Page 23 of Endless Love

“How are things with your father?” I ventured, trying to keep our conversation going though knowing from his book that things had always been strained.

“A little better, but not great.”

My eyes stayed on his. “Are you learning to forgive him?” In her farewell letter, Allee had urged Ryan to make up with his estranged father.

He took a long sip of his wine. “I’m learning to forgive, but it’s hard to forget. I can never erase the memories of how he ignored me as a child, cheated on my mother, disowned my gay sister, and most of all, used and abused Allee.”
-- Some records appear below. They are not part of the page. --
-- ==== Sys2Proof/Laws/State.lean ====
section
/-! SUPPORT. One lemma per field per update of the records that the named operations change. -/
namespace Sys2Proof.Machine

/-! ## State.writeS -/

@[simp] theorem State.writeS_wg (s : State) (n : SReg) (v : Word) : (s.writeS n v).wg = s.wg := rfl
@[simp] theorem State.writeS_ln (s : State) (n : SReg) (v : Word) : (s.writeS n v).ln = s.ln := rfl
@[simp] theorem State.writeS_core (s : State) (n : SReg) (v : Word) : (s.writeS n v).core = s.core := rfl
@[simp] theorem State.writeS_slot (s : State) (n : SReg) (v : Word) : (s.writeS n v).slot = s.slot := rfl
@[simp] theorem State.writeS_groups (s : State) (n : SReg) (v : Word) : (s.writeS n v).groups = s.groups := rfl
@[simp] theorem State.writeS_wgs (s : State) (n : SReg) (v : Word) : (s.writeS n v).wgs = s.wgs := rfl
@[simp] theorem State.writeS_launches (s : State) (n : SReg) (v : Word) : (s.writeS n v).launches = s.launches := rfl
@[simp] theorem State.writeS_cores (s : State) (n : SReg) (v : Word) : (s.writeS n v).cores = s.cores := rfl
@[simp] theorem State.writeS_mem (s : State) (n : SReg) (v : Word) : (s.writeS n v).mem = s.mem := rfl
@[simp] theorem State.writeS_hmem (s : State) (n : SReg) (v : Word) : (s.writeS n v).hmem = s.hmem := rfl
@[simp] theorem State.writeS_flash (s : State) (n : SReg) (v : Word) : (s.writeS n v).flash = s.flash := rfl
@[simp] theorem State.writeS_fit (s : State) (n : SReg) (v : Word) : (s.writeS n v).fit = s.fit := rfl
@[simp] theorem State.writeS_tree (s : State) (n : SReg) (v : Word) : (s.writeS n v).tree = s.tree := rfl
@[simp] theorem State.writeS_jobs (s : State) (n : SReg) (v : Word) : (s.writeS n v).jobs = s.jobs := rfl
@[simp] theorem State.writeS_porters (s : State) (n : SReg) (v : Word) : (s.writeS n v).porters = s.porters := rfl
@[simp] theorem State.writeS_resreqs (s : State) (n : SReg) (v : Word) : (s.writeS n v).resreqs = s.resreqs := rfl
@[simp] theorem State.writeS_ctxs (s : State) (n : SReg) (v : Word) : (s.writeS n v).ctxs = s.ctxs := rfl
@[simp] theorem State.writeS_funcs (s : State) (n : SReg) (v : Word) : (s.writeS n v).funcs = s.funcs := rfl
@[simp] theorem State.writeS_queues (s : State) (n : SReg) (v : Word) : (s.writeS n v).queues = s.queues := rfl
@[simp] theorem State.writeS_nss (s : State) (n : SReg) (v : Word) : (s.writeS n v).nss = s.nss := rfl
@[simp] theorem State.writeS_dev (s : State) (n : SReg) (v : Word) : (s.writeS n v).dev = s.dev := rfl
@[simp] theorem State.writeS_turns (s : State) (n : SReg) (v : Word) : (s.writeS n v).turns = s.turns := rfl
@[simp] theorem State.writeS_free (s : State) (n : SReg) (v : Word) : (s.writeS n v).free = s.free := rfl
@[simp] theorem State.writeS_g_st (s : State) (n : SReg) (v : Word) : (s.writeS n v).g.st = s.g.st := rfl
@[simp] theorem State.writeS_g_wgId (s : State) (n : SReg) (v : Word) : (s.writeS n v).g.wgId = s.g.wgId := rfl
@[simp] theorem State.writeS_g_gid (s : State) (n : SReg) (v : Word) : (s.writeS n v).g.gid = s.g.gid := rfl
@[simp] theorem State.writeS_g_age (s : State) (n : SReg) (v : Word) : (s.writeS n v).g.age = s.g.age := rfl
@[simp] theorem State.writeS_g_pc (s : State) (n : SReg) (v : Word) : (s.writeS n v).g.pc = s.g.pc := rfl
@[simp] theorem State.writeS_g_s (s : State) (n : SReg) (v : Word) : (s.writeS n v).g.s = vset s.g.s n.toNat v := rfl
@[simp] theorem State.writeS_g_o (s : State) (n : SReg) (v : Word) : (s.writeS n v).g.o = s.g.o := rfl
@[simp] theorem State.writeS_g_x (s : State) (n : SReg) (v : Word) : (s.writeS n v).g.x = s.g.x := rfl
@[simp] theorem State.writeS_g_p (s : State) (n : SReg) (v : Word) : (s.writeS n v).g.p = s.g.p := rfl
@[simp] theorem State.writeS_g_t (s : State) (n : SReg) (v : Word) : (s.writeS n v).g.t = s.g.t := rfl
@[simp] theorem State.writeS_g_f (s : State) (n : SReg) (v : Word) : (s.writeS n v).g.f = s.g.f := rfl
@[simp] theorem State.writeS_g_v (s : State) (n : SReg) (v : Word) : (s.writeS n v).g.v = s.g.v := rfl
@[simp] theorem State.writeS_g_timeHi (s : State) (n : SReg) (v : Word) : (s.writeS n v).g.timeHi = s.g.timeHi := rfl
@[simp] theorem State.writeS_g_blkidx (s : State) (n : SReg) (v : Word) : (s.writeS n v).g.blkidx = s.g.blkidx := rfl
@[simp] theorem State.writeS_g_pageno (s : State) (n : SReg) (v : Word) : (s.writeS n v).g.pageno = s.g.pageno := rfl
@[simp] theorem State.writeS_g_slotno (s : State) (n : SReg) (v : Word) : (s.writeS n v).g.slotno = s.g.slotno := rfl
@[simp] theorem State.writeS_g_pstat (s : State) (n : SReg) (v : Word) : (s.writeS n v).g.pstat = s.g.pstat := rfl
@[simp] theorem State.writeS_g_gstat (s : State) (n : SReg) (v : Word) : (s.writeS n v).g.gstat = s.g.gstat := rfl
@[simp] theorem State.writeS_g_missed (s : State) (n : SReg) (v : Word) : (s.writeS n v).g.missed = s.g.missed := rfl
@[simp] theorem State.writeS_g_astat (s : State) (n : SReg) (v : Word) : (s.writeS n v).g.astat = s.g.astat := rfl
@[simp] theorem State.writeS_g_rstat (s : State) (n : SReg) (v : Word) : (s.writeS n v).g.rstat = s.g.rstat := rfl
@[simp] theorem State.writeS_g_tcause (s : State) (n : SReg) (v : Word) : (s.writeS n v).g.tcause = s.g.tcause := rfl
@[simp] theorem State.writeS_g_tdetail (s : State) (n : SReg) (v : Word) : (s.writeS n v).g.tdetail = s.g.tdetail := rfl
@[simp] theorem State.writeS_g_tepc (s : State) (n : SReg) (v : Word) : (s.writeS n v).g.tepc = s.g.tepc := rfl
@[simp] theorem State.writeS_g_tvalo (s : State) (n : SReg) (v : Word) : (s.writeS n v).g.tvalo = s.g.tvalo := rfl
@[simp] theorem State.writeS_g_tvahi (s : State) (n : SReg) (v : Word) : (s.writeS n v).g.tvahi = s.g.tvahi := rfl
@[simp] theorem State.writeS_g_tlanes (s : State) (n : SReg) (v : Word) : (s.writeS n v).g.tlanes = s.g.tlanes := rfl
@[simp] theorem State.writeS_g_tpass (s : State) (n : SReg) (v : Word) : (s.writeS n v).g.tpass = s.g.tpass := rfl
@[simp] theorem State.writeS_g_hentry (s : State) (n : SReg) (v : Word) : (s.writeS n v).g.hentry = s.g.hentry := rfl
@[simp] theorem State.writeS_g_loop (s : State) (n : SReg) (v : Word) : (s.writeS n v).g.loop = s.g.loop := rfl
@[simp] theorem State.writeS_g_queue (s : State) (n : SReg) (v : Word) : (s.writeS n v).g.queue = s.g.queue := rfl
@[simp] theorem State.writeS_g_run (s : State) (n : SReg) (v : Word) : (s.writeS n v).g.run = s.g.run := rfl
@[simp] theorem State.writeS_g_saved (s : State) (n : SReg) (v : Word) : (s.writeS n v).g.saved = s.g.saved := rfl
@[simp] theorem State.writeS_g_faults (s : State) (n : SReg) (v : Word) : (s.writeS n v).g.faults = s.g.faults := rfl
@[simp] theorem State.writeS_g_flights (s : State) (n : SReg) (v : Word) : (s.writeS n v).g.flights = s.g.flights := rfl
@[simp] theorem State.writeS_g_nextFlight (s : State) (n : SReg) (v : Word) : (s.writeS n v).g.nextFlight = s.g.nextFlight := rfl
@[simp] theorem State.writeS_g_wset (s : State) (n : SReg) (v : Word) : (s.writeS n v).g.wset = s.g.wset := rfl
@[simp] theorem State.writeS_g_want (s : State) (n : SReg) (v : Word) : (s.writeS n v).g.want = s.g.want := rfl
@[simp] theorem State.writeS_g_granted (s : State) (n : SReg) (v : Word) : (s.writeS n v).g.granted = s.g.granted := rfl
@[simp] theorem State.writeS_g_spillOut (s : State) (n : SReg) (v : Word) : (s.writeS n v).g.spillOut = s.g.spillOut := rfl
@[simp] theorem State.writeS_g_stop (s : State) (n : SReg) (v : Word) : (s.writeS n v).g.stop = s.g.stop := rfl
@[simp] theorem State.writeS_g_abandon (s : State) (n : SReg) (v : Word) : (s.writeS n v).g.abandon = s.g.abandon := rfl
@[simp] theorem State.writeS_g_laneStop (s : State) (n : SReg) (v : Word) : (s.writeS n v).g.laneStop = s.g.laneStop := rfl
@[simp] theorem State.writeS_g_fence (s : State) (n : SReg) (v : Word) : (s.writeS n v).g.fence = s.g.fence := rfl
“I’m sorry,” I said again as he inhaled a fortifying breath.

“But, I’m trying. I owe it to Allee. My father suffered a major stroke last year and he’s softened a bit. In his own way, he’s trying to be a better husband to my mother and a better father to me. I think the stroke put a lot of things in perspective for him. That he isn’t immortal. That he doesn’t have a long time to live his life right.”

“I’m glad to hear that.” I caught myself. “I mean, about the two of you reconciling.”

Ryan picked at the chicken. “It’s not been easy. I still harbor a lot of anger toward him. But Dr. Goodman has helped a lot. I’m trying to let go of the past. Make up with him.”

Memories of my mother flooded me. “You’re lucky, Ryan. I wish I had the chance to make up with my mother. To tell her I loved her before she left us.” The tears that had been building up behind my eyes broke loose. I could feel a couple trickle down my cheeks.

Ryan tenderly brushed them away and then clasped my hands. “Yeah, Willow Rosenthal, I’m lucky. Lucky that I met you.”

I quirked a little smile. “I feel the same way, Ryan.”

He smiled back at me. “C’mon, let’s get the check. And I’ll take you home.”